65 lb/ft on the Vitesse wheels with the SD1 studs n nuts.

I would use that for yours but would be a little worried that you have broken two already :shock:

Richard
 
New springs fitted, Vitesse wheels on, torqued to 66 lb/ft. New issues surface, but anyways. After having faffed about with saggy springs and soft shock settings since I got the car, I decided I would also turn up the Konis to a quarter-turn from max just to make sure I'd get a firm result to start with, and rather dial back if need be. And - waahey! :D Ride height now looks perfect, but more importantly the rear suspension is really taut. Body roll is reduced by leaps and bounds, and in terms of firmness it's in the same ball park as my 3 series Bimmer :shock: It's firmer than the front to be sure, and after some run-in time I'll probably turn back the shock rebound by a good bit and see how that affects everything. This mod and 205/60s on 6.5" Vitesse rims means the car is rather different to drive. I'm starting to like it a lot...

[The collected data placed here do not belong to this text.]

-- ==== Sys2Proof/Machine/State.lean ====
section
/-! DEFINITION. The state of the block, piece by piece as `10_state.md` gives it, the reasons a step can
stop, and the state after construction. Everything here is plain data. -/

namespace Sys2Proof.Machine

/-- A control track (`10_state.md` R21). On the wave track the four `s32` fields
count 1/512 of a sample address, on the volume track 1/512 of a table index. -/
structure Track where
  start : S32
  /-- DOC00's `end`. -/
  endAt : S32
  pos : S32
  inc : S32
  /-- The raw rate register, kept for readback. -/
  rate : Half
  /-- The seven flags of R22. -/
  state : TrackFlags
deriving DecidableEq, Repr

/-- A voice (`10_state.md` R20). -/
structure Voice where
  wave : Track
  vol : Track
  panPosition : Fin 16
deriving DecidableEq, Repr

/-- A timer (`10_state.md` R36). -/
structure Timer where
  value : Byte
  expired : Bool
  masked : Bool
  raiseIrq : Bool
  counting : Bool
deriving DecidableEq, Repr

/-- The two control tracks of a voice (`40_track_advance.md` R130). -/
inductive Axis where
  | wave
  | vol
deriving DecidableEq, Repr

/-- One stereo pair of `ACC` (`10_state.md` R41). -/
structure Frame where
  left : Exact
  right : Exact
deriving DecidableEq, Repr

/-- Sample RAM as the bytes written so far, addresses strictly rising, all below `2^20`. An address that
is not listed holds no byte of its own: it has not been written since power-on (log 6). -/
abbrev Memory := List Host.Cell

/-- What a host DMA channel shows at a transfer attempt (`20_memory.md` R75). -/
structure HostChannel where
  /-- `chan.masked`. -/
  masked : Bool
  /-- What `chan.HostRead` yields; its length is `chan.count`. In a download only the length counts (log 18). -/
  bytes : List Byte
deriving DecidableEq, Repr

/-- One step of one agent, with the draws it takes (`00_scope.md` R8, R11; log 1). -/
inductive AgentStep where
  /-- `HOST`: a packed command word (`30_encoding.md` R92, R96), lowest byte first. -/
  | command (bytes : List Byte)
  /-- `HOST`: a bus transaction by its components, at a host port number (R91, R92). -/
  | bus (t : Transaction)
  /-- `SEQ`: the mixer asks for this many frames (`43_voice_render.md` R196). -/
  | seq (frames : Nat)
  /-- `DMA`: one attempt (`46_dma.md` R312), with what each of the host's channels shows at it. -/
  | dma (channels : Vector HostChannel 8)
  /-- `TIMER1`: one expiry (`60_exceptions.md` R371). -/
  | timer1
  /-- `TIMER2`: one expiry. -/
  | timer2
deriving DecidableEq, Repr

/-- An output event of the block (log 4). -/
inductive OutEvent where
  /-- `IrqAssert(n)` (`60_exceptions.md` R362). -/
  | irqAssert (n : Fin 16)
  /-- `AudioPush` of 16-bit stereo pairs, left first (`47_output_limiter.md` R345). -/
  | audioPush (frames : List (Half × Half))
  /-- `AudioRate(active_voices)` (`47_output_limiter.md` R345, `45_global_registers.md` R280). -/
  | audioRate (voices : Nat)
  /-- `chan.HostWrite(bytes)` of the host channel of this number (`20_memory.md` R75). -/
  | hostWrite (channel : Fin 8) (bytes : List Byte)
deriving DecidableEq, Repr

/-- What the last host command delivered (`45_global_registers.md` R260: "A read returns a value of the
access width"; log 3). -/
inductive Reply where
  | none
  | byte (b : Byte)
  | half (h : Half)
deriving DecidableEq, Repr

/-- The state of the block. The fields from `params` on are the model's own (`INVENTORY.md`, State). -/
structure State where
  /-- `V[0..31]` (R20). -/
  voices : Vector Voice 32
  /-- `wave_state` (R26). -/
  waveState : Word
  /-- `vol_state` (R26). -/
  volState : Word
  /-- `status`, the round-robin cursor (R26). -/
  status : Fin 32
  /-- `selected_register` (R27). -/
  selectedRegister : Byte
  /-- `register_data` (R27). -/
  registerData : Half
  /-- `voice_index` (R28). -/
  voiceIndex : Fin 32
  /-- `voice_selected` (R28). -/
  voiceSelected : Bool
  /-- `active_voices` (R29). -/
  activeVoices : Nat
  /-- `active_voice_mask` (R29). -/
  activeVoiceMask : Word
  /-- `irq_status` (R30). -/
  irqStatus : Byte
  /-- `irq_enabled` (R31). -/
  irqEnabled : Bool
  /-- `output_enabled` (R31). -/
  outputEnabled : Bool
  /-- `dma_ctrl` (R32). -/
  dmaCtrl : Byte
  /-- `dma_addr` (R32). -/
  dmaAddr : Half
  /-- `dma_scheduled` (R32). -/
  dmaScheduled : Bool
  /-- `dram_addr` (R33). -/
  dramAddr : RamAddr
  /-- `mix_ctrl` (R34). -/
  mixCtrl : Byte
  /-- `should_apply` (R34). -/
  shouldApply : Bool
  /-- `sample_ctrl` (R35). -/
  sampleCtrl : Byte
  /-- `timer_ctrl` (R35). -/
  timerCtrl : Byte
  /-- `T[1]` (R36). -/
  timer1 : Timer
  /-- `T[2]` (R36). -/
  timer2 : Timer
  /-- `adlib_command` (R37). -/
  adlibCommand : Byte
  /-- `dma_channel` (R38). -/
  dmaChannel : Fin 8
  /-- `irq_number` (R38). -/
  irqNumber : Fin 16
  /-- `RAM` (R39). -/
  ram : Memory
  /-- `ACC` (R41): empty but inside a `SEQ` step. -/
  acc : List Frame
  /-- `peak_left` (R42). -/
  peakLeft : Exact
  /-- `peak_right` (R42). -/
  peakRight : Exact
  /-- The configuration (`00_scope.md` R7); no step writes it (log 5). -/
  params : Params
  /-- The agent steps still to come, the next one first (log 1). -/
  inbox : List AgentStep
  /-- What the last host command delivered (log 3). -/
  reply : Reply
  /-- The output events so far, oldest first (log 4). -/
  out : List OutEvent
  /-- How many free values have been drawn (log 12). -/
  draws : Nat
deriving DecidableEq, Repr

/-- The conditions outside the block's defined behaviour (`60_exceptions.md` R351). -/
inductive Fault where
  /-- A position computation left `s32` (`00_scope.md` R13). Raised by a `SEQ` step. Safe: the source
  defines nothing after it (log 13). -/
  | trackOverflow
  /-- A DMA byte range passes the end of RAM (`46_dma.md` R314). Raised by a `DMA` step. Safe: the source
  asserts and defines nothing after it. -/
  | dmaRange
deriving DecidableEq, Repr

/-- The inputs the model does not accept. -/
inductive Refusal where
  /-- An instruction that has no meaning yet; raised by `exec` only. Safe. -/
  | notModelled (mnemonic : String)
  /-- A 16-bit access to a port listed as 8-bit: `45_global_registers.md` R276, "a model refuses it".
  Raised by the step on a command that is no row of the opcode table. Safe (log 19). -/
  | wideAccess
  /-- A byte string that is no command word of any format. Raised by the step. Safe: the hardware has no
  such input (log 20). -/
  | malformedCommand
deriving DecidableEq, Repr

/-- What a step or a meaning answers. -/
abbrev Result := Host.Outcome State Fault Refusal

/-- A control track at power-on (`10_state.md` R46): zero fields, `state = 0x03`. -/
def Track.powerOn : Track :=
  { start := ⟨0, 0⟩, endAt := ⟨0, 0⟩, pos := ⟨0, 0⟩, inc := ⟨0, 0⟩, rate := 0, state := 0x03#7 }

/-- A voice at power-on (`10_state.md` R46): both tracks held, pan centre. -/
def Voice.powerOn : Voice :=
  { wave := Track.powerOn, vol := Track.powerOn, panPosition := 7 }

/-- A timer at power-on (`10_state.md` R46). -/
def Timer.powerOn : Timer :=
  { value := 0xFF#8, expired := true, masked := false, raiseIrq := false, counting := false }

/-- The POWER-ON column of `10_state.md` R46 under a configuration (`70_reset_and_hazards.md` R401).
`adlib_command` has no value there: 0, DESIGN CHOICE, unsafe (log 7). -/
def State.powerOn (p : Params) : State :=
  { voices := Vector.replicate 32 Voice.powerOn
    waveState := 0
    volState := 0
    status := 0
    selectedRegister := 0
    registerData := 0
    voiceIndex := 0
    voiceSelected := false
    activeVoices := 0
    activeVoiceMask := 0
    irqStatus := 0
    irqEnabled := false
    outputEnabled := false
    dmaCtrl := 0
    dmaAddr := 0
    dmaScheduled := false
    dramAddr := 0
    mixCtrl := 0x0B#8
    shouldApply := false
    sampleCtrl := 0
    timerCtrl := 0
    timer1 := Timer.powerOn
    timer2 := Timer.powerOn
    adlibCommand := 0
    dmaChannel := p.dmaChannel
    irqNumber := p.irqNumber
    ram := []
    acc := []
    peakLeft := .ofRat Config.peakSeed
    peakRight := .ofRat Config.peakSeed
    params := p
    inbox := []
    reply := .none
    out := []
    draws := 0 }

/-- The machine right after construction, under the default configuration of `95_test_vectors.md`
(log 5), with nothing in the inbox (log 1). -/
def State.reset : State := State.powerOn Config.defaultParams

end Sys2Proof.Machine
end

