@[simp] theorem Voice.track_setTrack (x : Voice) (axis : Axis) (t : Track) :
    (x.setTrack axis t).track axis = t := by cases axis <;> rfl
@[simp] theorem Voice.setTrack_track (x : Voice) (axis : Axis) : x.setTrack axis (x.track axis) = x := by
  cases axis <;> rfl
@[simp] theorem Voice.setTrack_panPosition (x : Voice) (axis : Axis) (t : Track) :
    (x.setTrack axis t).panPosition = x.panPosition := by cases axis <;> rfl
@[simp] theorem Voice.setTrack_wave (x : Voice) (t : Track) : x.setTrack .wave t = { x with wave := t } := rfl
@[simp] theorem Voice.setTrack_vol (x : Voice) (t : Track) : x.setTrack .vol t = { x with vol := t } := rfl
@[simp] theorem Voice.track_wave (x : Voice) : x.track .wave = x.wave := rfl
@[simp] theorem Voice.track_vol (x : Voice) : x.track .vol = x.vol := rfl

/-! ### Frames of replies, events and draws: what they do not show -/

@[simp] theorem State.answerByte_voice (b : Byte) (v : Fin 32) : (s.answerByte b).voice v = s.voice v := rfl
@[simp] theorem State.answerHalf_voice (h : Half) (v : Fin 32) : (s.answerHalf h).voice v = s.voice v := rfl
@[simp] theorem State.emit_voice (e : OutEvent) (v : Fin 32) : (s.emit e).voice v = s.voice v := rfl
@[simp] theorem State.drawn_voice (v : Fin 32) : s.drawn.voice v = s.voice v := rfl
@[simp] theorem State.writeRam_voice (a : RamAddr) (b : Byte) (v : Fin 32) :
    (s.writeRam a b).voice v = s.voice v := rfl
@[simp] theorem State.accumulate_voice (f : Nat) (pos : Fin 16) (x : Exact) (v : Fin 32) :
    (s.accumulate f pos x).voice v = s.voice v := rfl
@[simp] theorem State.emit_ramByte (e : OutEvent) (a : RamAddr) : (s.emit e).ramByte a = s.ramByte a := rfl

end Sys2Proof.Machine
end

There is a drivetrain vibration covered in a separate thread that will need dealing with. I keep throwing new service parts at the car, hoping annoyances will go away, so too in this case. Two new propshaft UJs have been eBayed this morning.

To celebrate the sporting new stance of the car I reserved the Sunday for a spot of fettling - ie. first wash in 18 months. The wheels have been in storage for six years but they cleaned up very well - looks like they've been powder-coated in the not-too distant past. After this I went out to the coast with the camera to take a pic or two in the fading light.